А я, товарищи, понимаете сами, хоть и честный вдовец, и медик, но женского тела давно не видел – ослепило меня… Аж в сторону повело. Прикрыл рожу картинно ладошкой на манер Александра Македонского, благословенна его память, перед гаремом нечестивого Дарушия и говорю классической цитатой:
– Сущее вы мучение для глаз, Анна Васильевна!
Она только улыбочку шальную прикусила. Я глаза закрыл, будто для пущей внимательности, и командую:
– Левую грудь поднимите… Не дышите… Повернитесь спинкой, дышите. Поглубже… Кашляйте. Еще, еще…
И насторожило что-то меня в ее кашле, очень уж был он осторожный, словно боль какую боялась она потревожить! Открываю глаза, шею вытягиваю ей через плечико…
Этого мне лишь и не хватает для полного счастья.
Животик поддерживает…
Снизу.
– Отпустите, – просквозил я сквозь зубы.
Она глядит непонимающе.
– Руки убери! – прорвало меня – Живот ведь греешь, глупая, не знаешь что нельзя?! – второй раз глупой назвал, и второй раз она внимания не обратила. Послушалась только меня чрезмерно: платье выпустила… Я взял ее, к себе лицом повернул, оттянул веки, разглядывая склеры. Да, нехорошие, и отечность… Декабристочка мне в глаза заглянула, поникла головой, задохнулась – и прикрыла груди ладошками, посунулась ближе, зашептала в ухо. Я слушал морщась: нехорошо совсем все оказывалось…
– Надо почистить, доктор? – спросила Тимирева напрямик.
– Тьфу! Типун вам на язык, – отвечаю, и она все же скривилась, зажмурилась накрепко, и слезы побежали… Я лапами пару раз дернул, кулаки сжал, потом гляжу – обнял уже ее я одной рукой, второй платье натягиваю. Серое… Красное мне больше нравилось. Табаком от него пахло, от платья – сладковатым, японским, с папирос "Атаман", на коробке которых залихватски топорщил усы лысоватый и быковатый читинский самопровозглашенный каторжник, его Колчак, слыхал я, называл исключительно по инициалам: Ге Эм, интересно какие слова он шифровал… Страшно подумать! – Куревом случайно вы не балуетесь, Анна Васильевна?.. – осведомляюсь как бы между прочим.

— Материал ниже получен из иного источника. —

-- ==== Sys2Proof/Laws/PerInstr.lean ====
section
/-! SUPPORT. Laws.PerInstr: the family Wf, one lemma per command: a well-formed command that carries a packet carries whole flits
of payload, at most 64 of them (R265, R267). -/

namespace Sys2Proof.Laws

/-- The packet that a command carries, if its row is a message of the fabric. -/
def carried (i : Instr) : Option Packet :=
  match i with
  | .openStream p => some p
  | .stepStream p => some p
  | .closeReq p => some p
  | .ackPacket p => some p
  | .moveWriteMsg p => some p
  | .moveReadMsg p => some p
  | .moveDataMsg p => some p
  | .moveDoneMsg p => some p
  | .residencyMsg p => some p
  | .residencyReplyMsg p => some p
  | .managementReplyMsg p => some p
  | .remLoad p => some p
  | .remStore p => some p
  | .remAtomic p => some p
  | .remReduce p => some p
  | .remMcastStore p => some p
  | .loadReply p => some p
  | .doneReply p => some p
  | .atomicReply p => some p
  | .crumbRack p => some p
  | .crumbHall p => some p
  | .crumbNack p => some p
  | .crumbAbort p => some p
  | .collData p _ => some p
  | .collRaw p => some p
  | .collNack p => some p
  | .hello _ p => some p
  | .transitPacket _ p => some p
  | _ => none

/-- The payload of a well-formed packet is whole flits, at most 64. -/
theorem packet_whole {p : Packet} (h : p.wf = true) : 64 ∣ p.payload.length ∧ p.payload.length ≤ 64 * 64 := by
  simp only [Packet.wf, Bool.and_eq_true, beq_iff_eq, decide_eq_true_eq] at h
  refine ⟨?_, h.2⟩
  have := h.1
  exact ⟨_, this⟩

/-- What the family says of a command. -/
def Wf.Statement (i : Instr) : Prop := i.wf = true → ∀ p, carried i = some p → 64 ∣ p.payload.length ∧ p.payload.length ≤ 64 * 64

/-- A command that carries no packet. -/
theorem wf_none {i : Instr} (h : carried i = none) : Wf.Statement i := fun _ p e => by rw [h] at e; cases e

/-- A command whose well-formedness is its packet's. -/
theorem wf_some {i : Instr} {p : Packet} (h : carried i = some p) (e : i.wf = p.wf) : Wf.Statement i := fun w q f => by
  rw [h] at f; cases f; exact packet_whole (e ▸ w)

А она особа чутливая: съежилась, повздыхала… Повинилась:
– В дороге курила… недолго. Последние дней десять… Вы думаете… Из-за этого?..
– Из-за голода… – скрипнул я зубами, осторожно косу ей погладил, понимая, что зарычу вот сейчас от бессильной ярости, и как сдержаться?.. Табачный дым чувство голода заглушает – тошнотное, тянущее, сосущее, умопомрачительно ознобное, а в ледяном пыточном вагончике еще и замораживающее до самых-самых косточек. А огонек папиросы сулил обманчивое тепло, и от горького ядовитого дыма словно сытнее становилось… Не было в чешском вагоне второго класса ни дровинки, ни куска хлеба. Были лишь папиросы в коробках с портретом разбойного атамана Семенова…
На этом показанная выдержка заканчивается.